Assigned task
Scan the records below for the line with "service, the checks" and the line with "field table). -/". Repeat those two lines and every line between them exactly, and nothing else.

Data
-- ==== Sys2Proof/Machine/Operands.lean ====
section
/-! DEFINITION. The operands of mailbox commands and the shared shape of a service turn: the command in service, the checks
of R106, the response (R92, R98), tickets (R101 to R103) and the staged set (R111, R146). -/
namespace Sys2Proof.Machine

/-! ### Mailbox pages -/

/-- BAR0 offset of the page of function f (R129, the page layout of chapter 03). -/
def pageBase (f : Nat) : Nat := 0x20000 + 0x2000 * f

def Mbx.init : Mbx := ⟨none, true, [], 1, []⟩

def State.mbx (s : State) (f : Nat) : Mbx := s.arm.boxes.getD f Mbx.init

/-- Change the Armature's side of a mailbox. -/
def effMbx (f : Nat) (g : Mbx → Mbx) : Eff := .arm fun a => { a with boxes := a.boxes.upd f Mbx.init g }

/-- TICKETS_OPEN and TICKETS_DONE follow the tickets held (MBX_STATE field table). -/
def syncTickets (f : Nat) : Act := fun s =>
  let ts := (s.mbx f).tickets
  if 64 ≤ f then [] else
  [.fld (Reg.MBX_STATE f) Fld.MBX_STATE.TICKETS_OPEN ts.length,
   .fld (Reg.MBX_STATE f) Fld.MBX_STATE.TICKETS_DONE (ts.filter (·.done)).length]

/-- The 32 bytes of a response header (R92). -/
def rspHeader (op status seq len ticket us : Nat) : Bytes :=
  leBytes 2 op ++ leBytes 2 status ++ leBytes 2 seq ++ leBytes 2 len ++ leBytes 4 ticket ++ leBytes 4 us ++
    List.replicate 16 0

/-- A response made valid: payload first, then the header, then DONE, then the completion event (R92, R98). -/
def present (f : Nat) (rsp : Bytes) (poll : Bool) : Act := fun _ =>
  [.page (pageBase f + 0x1020) (rsp.drop 32), .page (pageBase f + 0x1000) (rsp.take 32),
   .fld (Reg.MBX_STATE f) Fld.MBX_STATE.STATE 2] ++ (if poll then [] else [.raise f])

/-- POLL of a command (R91). -/
def Cmd.poll (c : Cmd) : Bool := c.flags % 2 == 1

/-- The Armature's turn ends: the mailbox served last is f, and nothing is in service (R99). -/
def endTurn (f : Nat) : Eff :=
  .arm fun a => { a with inService := none, lastServed := if f < 64 then f else a.lastServed,
                         boxes := a.boxes.upd f Mbx.init fun b => { b with rung := none } }

/-- The answer of the command in service. SERVICE_US is a free value (R92: a measured time). A response becomes the stored
response of its function (R93); the answer of a forwarded command returns over XPL (R43). -/
def respond (c : Svc) (status : Nat) (payload : Bytes) (ticket : Nat) : Act := fun s =>
  let rsp := rspHeader c.cmd.opcode status c.cmd.seq payload.length ticket s.free.toNat ++ payload
  match c.remote with
  | none =>
    [.draw, effMbx c.f fun b => { b with stored := rsp }] ++ present c.f rsp c.cmd.poll s ++ [endTurn c.f]
  | some (pkg, _, _) => [.draw, .emit (.packet 3 pkg rsp), endTurn c.f]

/-! ### Tickets -/

/-- The next ticket of a function (R101). -/
def ticketId (f count : Nat) : Nat := (f % 256) * 2 ^ 24 + count

/-- The count that follows (R101: after 0xFF_FFFF it continues at 1). -/
def nextCount (count : Nat) : Nat := if count ≥ 0xFFFFFF then 1 else count + 1

/-- A ticket issued to the command in service. -/
def openTicket (c : Svc) : Act := fun s =>
  let id := ticketId c.f (s.mbx c.f).nextTicket
  [effMbx c.f fun b =>
    { b with nextTicket := nextCount b.nextTicket,
             tickets := b.tickets ++ [⟨id, c.cmd.opcode, c.cmd.poll, c.cmd.payload, false, 0, [], 0, false⟩] }]

/-- A ticket of a function. -/
def State.ticket (s : State) (f id : Nat) : Option Ticket := (s.mbx f).tickets.find? (·.id == id)

/-- Ticketed work completes (R103): status and result stored, TICKETS_DONE one higher, E000 + f unless POLL. -/
def completeTicket (f id status : Nat) (result : Bytes) : Act := acts [
  (fun s => match s.ticket f id with
    | none => []
    | some t => if t.done then [] else
      let n := s.arm.clock
      [effMbx f fun b => { b with tickets := b.tickets.map fun t =>
          if t.id = id then { t with done := true, status := status, result := result, order := n } else t },
       .arm fun a => { a with clock := a.clock + 1 }] ++ (if t.poll ∨ 64 ≤ f then [] else [.raise f])),
  syncTickets f]

/-- A ticket marked past its point of no return (R125). -/
def passTicket (f id : Nat) : Eff :=
  effMbx f fun b => { b with tickets := b.tickets.map fun t => if t.id = id then { t with pnr := true } else t }

/-! ### The service turn -/

/-- What a turn answers: status, payload, and the effects the command has. -/
structure Reply where
  status : Nat
  payload : Bytes
  act : Act

/-- A refusal has no effect (R106). -/
def Reply.refuse (st : Nat) : Reply := ⟨st, [], fun _ => []⟩

def Reply.ok (payload : Bytes) (a : Act) : Reply := ⟨ST_OK, payload, a⟩

/-- The command answers ST_PENDING with a ticket (R99). -/
def Reply.pending (a : Act) : Reply := ⟨ST_PENDING, [], a⟩

/-- The checks of a command in the order of R106, then what it does. -/
def checks (cs : List (Bool × Nat)) (r : Reply) : Reply :=
  match firstBad cs with
  | some st => .refuse st
  | none => r

/-- R91: a header with a reserved field or flag set, or a TICKET, is refused with ST_BAD_PARAM at the field checks of R106;
a check that comes before them is reported instead. -/
def guardHeader (c : Svc) (r : Reply) : Reply :=
  if c.cmd.clean ∨ r.status = ST_BAD_LENGTH ∨ r.status = ST_NOT_OWNER ∨ r.status = ST_DENIED then r
  else .refuse ST_BAD_PARAM

/-- The service turn of a row's opcode: its handler answers the command in service, if that command carries this opcode;
otherwise the row has no effect (notes/assumptions/3). A command that needs a 17th ticket is refused with ST_BUSY (R102). -/
def turn (op : Nat) (h : Svc → State → Reply) : Act := fun s =>
  match s.arm.inService with
  | none => []
  | some c =>
    if c.cmd.opcode ≠ op then [] else
    let r := guardHeader c (h c s)
    if r.status = ST_PENDING then
      if 16 ≤ (s.mbx c.f).tickets.length then respond c ST_BUSY [] 0 s
      else acts [openTicket c, r.act, syncTickets c.f,
        respond c ST_PENDING r.payload (ticketId c.f (s.mbx c.f).nextTicket)] s
    else acts [r.act, respond c r.status r.payload 0] s

/-- The command acts for F0 (a forwarded command never does, R43). -/
def Svc.isF0 (c : Svc) : Bool := c.f == 0

/-- A right the command acts with (R328, R43). -/
def Svc.holds (c : Svc) (s : State) (r : Nat) : Bool :=
  match c.remote with
  | none => s.holds c.f r
  | some (_, _, g) => bitOf g r

/-- The rights mask the command acts with. -/
def Svc.mask (c : Svc) (s : State) : Nat :=
  match c.remote with
  | none => s.rights c.f
  | some (_, _, g) => g

/-- LENGTH is not n. -/
def Svc.badLen (c : Svc) (n : Nat) : Bool × Nat := (c.cmd.len != n, ST_BAD_LENGTH)

/-- The command is reserved for F0. -/
def Svc.notF0 (c : Svc) : Bool × Nat := (!c.isF0, ST_NOT_OWNER)

/-- The command needs a right. -/
def Svc.lacks (c : Svc) (s : State) (r : Nat) : Bool × Nat := (!c.holds s r, ST_DENIED)

/-- A number in the command's payload. -/
def Svc.n (c : Svc) (o k : Nat) : Nat := fieldN c.cmd.payload o k

/-- Reserved payload bytes that are not 0 (R14, R91). -/
def Svc.rsv (c : Svc) (o k : Nat) : Bool × Nat := (!zeroAt c.cmd.payload o k, ST_BAD_PARAM)

/-! ### Staged sets -/

def State.stagedOf (s : State) (f : Nat) : List Staged := s.arm.staged.getD f []

/-- Two items name the same parameter or object. -/
def Staged.same : Staged → Staged → Bool
  | .prm a _, .prm b _ => a == b
  | .obj k i _, .obj k' i' _ => k == k' && i == i'
  | _, _ => false

/-- A staged set with an item joined: a later item of the same parameter or object replaces the earlier one. -/
def stageInto (l : List Staged) (x : Staged) : List Staged := l.filter (fun y => !x.same y) ++ [x]

/-- An item joins the caller's staged set (R111). -/
def stage (f : Nat) (x : Staged) : Eff :=
  .arm fun a => { a with staged := a.staged.upd f [] fun l => stageInto l x }

/-- The staged value of a parameter in a list of items. -/
def stagedPrm (l : List Staged) (id : Nat) : Option Word :=
  l.foldl (fun r x => match x with | .prm i v => if i = id then some v else r | _ => r) none

/-- The staged object in a list of items: some none is a staged clearing. -/
def stagedObj (l : List Staged) (kind idx : Nat) : Option (Option Bytes) :=
  l.foldl (fun r x => match x with | .obj k i v => if k = kind ∧ i = idx then some v else r | _ => r) none

/-- An item as a pair of packages exchanges it (R719; notes/assumptions/38). -/
def itemBytes : Staged → Bytes
  | .prm id v => [0] ++ leBytes 2 id ++ leBytes 4 v.toNat
  | .obj k i none => [1] ++ leBytes 1 k ++ leBytes 4 i ++ leBytes 4 0xFFFFFFFF
  | .obj k i (some b) => [1] ++ leBytes 1 k ++ leBytes 4 i ++ leBytes 4 b.length ++ b

/-- Every staged set and pending commit with the function that holds it. -/
def State.allStaged (s : State) : List (Nat × Staged) :=
  (s.arm.staged.entries.flatMap fun e => e.2.map fun x => (e.1, x)) ++
  (s.arm.commits.entries.flatMap fun e => e.2.items.map fun x => (e.1, x))

/-- Parameters over an overlay of staged items: what a commit is checked against (R119). -/
def overlayPrm (s : State) (l : List Staged) (id : Nat) : Nat :=
  match stagedPrm l id with
  | some v => v.toNat
  | none => s.pn id

/-- Objects over an overlay of staged items. -/
def overlayObj (s : State) (l : List Staged) (kind idx : Nat) : Option Bytes :=
  match stagedObj l kind idx with
  | some v => v
  | none => s.obj kind idx

/-! ### Object kinds -/

/-- Front-end table k of sensor s: index 8 * s + k. -/
def K_RFE : Nat := 1
def K_CC : Nat := 2
def K_RULE : Nat := 3
def K_MQT : Nat := 4
/-- Window w of function f: index 16 * f + w. -/
def K_WIN : Nat := 5
def K_LAYER : Nat := 6
/-- Correction tables: index 256 * kind + index. -/
def K_PAT : Nat := 7
def K_LIBMAP : Nat := 8
/-- A patina bank switch. -/
def K_SWITCH : Nat := 9
def K_SCOPE : Nat := 10
def K_CTX : Nat := 11
def K_QUOTA : Nat := 12
def K_ROUTE : Nat := 13

/-! ### Two-word values -/

/-- A free value is drawn for each of n uses: the values, in order. -/
def State.frees (s : State) (n : Nat) : List Word := (List.range n).map fun i => Config.freeWord (s.freeCtr + i)

/-- A 64-bit value of a register pair. -/
def State.rd64 (s : State) (lo : Nat) : Nat := (s.rd lo).toNat + 2 ^ 32 * (s.rd (lo + 4)).toNat

/-- Load a 64-bit value into a register pair. -/
def setReg64 (lo v : Nat) : List Eff := [.reg lo (w32 v), .reg (lo + 4) (w32 (v / 2 ^ 32))]

/-- A 64-bit value of a parameter pair. -/
def State.pn64 (s : State) (lo : Nat) : Nat := s.pn lo + 2 ^ 32 * s.pn (lo + 1)

/-! ### Time and addresses -/

/-- Device time as software sees it, in 2^-16 ns (R518). -/
def State.vis (s : State) : Nat := s.tim.now / 2 ^ 32

/-- One nanosecond in the unit of visible device time. -/
def NS : Nat := 65536

/-- One second in the unit of visible device time. -/
def SEC : Nat := 1000000000 * 65536

/-- A stamp of R531: device time with the low 14 bits of the fraction 0. -/
def State.stamp (s : State) : Nat := s.vis / 2 ^ 14 * 2 ^ 14

/-- The 12 bytes of a time (R518): seconds, nanoseconds, fraction. -/
def timeBytes (v : Nat) : Bytes := leBytes 6 (v / SEC) ++ leBytes 4 (v / NS % 1000000000) ++ leBytes 2 (v % NS)

/-- The time that 12 bytes spell. -/
def timeOf (bs : Bytes) : Nat := fieldN bs 0 6 * SEC + fieldN bs 6 4 * NS + fieldN bs 10 2

/-- The nanoseconds and fraction of a time are within their ranges (R518). -/
def timeOk (bs : Bytes) : Bool := fieldN bs 6 4 < 1000000000

/-- R522: the difference a - b of two times in nanoseconds, the seconds taken modulo 2^48 as signed. -/
def timeDiff (a b : Nat) : Int :=
  sgn 48 (a / SEC + 2 ^ 48 - b / SEC % 2 ^ 48) * 1000000000 + ((a / NS % 1000000000 : Nat) : Int) - ((b / NS % 1000000000 : Nat) : Int)

/-- R522: a time that lies 2^62 ns or more from device time is refused. -/
def tooFar (s : State) (t : Nat) : Bool := decide (2 ^ 62 ≤ (timeDiff t s.vis).natAbs)

/-- Bytes written to a ring whose address names host memory with bit 63 = 1 (R274). -/
def ringWrite (addr : Nat) (bs : Bytes) : Eff := if 2 ^ 63 ≤ addr then .host (addr - 2 ^ 63) bs else .dev addr bs

/-- Bytes read from such an address. -/
def State.ringRead (s : State) (addr n : Nat) : Bytes :=
  if 2 ^ 63 ≤ addr then memReadBytes s.hostMem (addr - 2 ^ 63) n else memReadBytes s.devMem addr n

/-- Lines of a range that are poisoned: the offset of the first byte that lies in one. -/
def firstPoison (s : State) (addr len : Nat) : Option Nat :=
  if 2 ^ 63 ≤ addr then none else
  ((List.range ((addr % 64 + len + 63) / 64)).find? fun i => s.poison.has (addr / 64 + i)).map fun i => i * 64 - addr % 64

/-- An event raised if a condition holds. -/
def raiseIf (c : Bool) (e : Nat) : List Eff := if c then [.raise e] else []

end Sys2Proof.Machine
end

Response area
/-! DEFINITION. The operands of mailbox commands and the shared shape of a service turn: the command in service, the checks
of R106, the response (R92, R98), tickets (R101 to R103) and the staged set (R111, R146). -/
namespace Sys2Proof.Machine

/-! ### Mailbox pages -/

/-- BAR0 offset of the page of function f (R129, the page layout of chapter 03). -/
def pageBase (f : Nat) : Nat := 0x20000 + 0x2000 * f

def Mbx.init : Mbx := ⟨none, true, [], 1, []⟩

def State.mbx (s : State) (f : Nat) : Mbx := s.arm.boxes.getD f Mbx.init

/-- Change the Armature's side of a mailbox. -/
def effMbx (f : Nat) (g : Mbx → Mbx) : Eff := .arm fun a => { a with boxes := a.boxes.upd f Mbx.init g }

/-- TICKETS_OPEN and TICKETS_DONE follow the tickets held (MBX_STATE field table). -/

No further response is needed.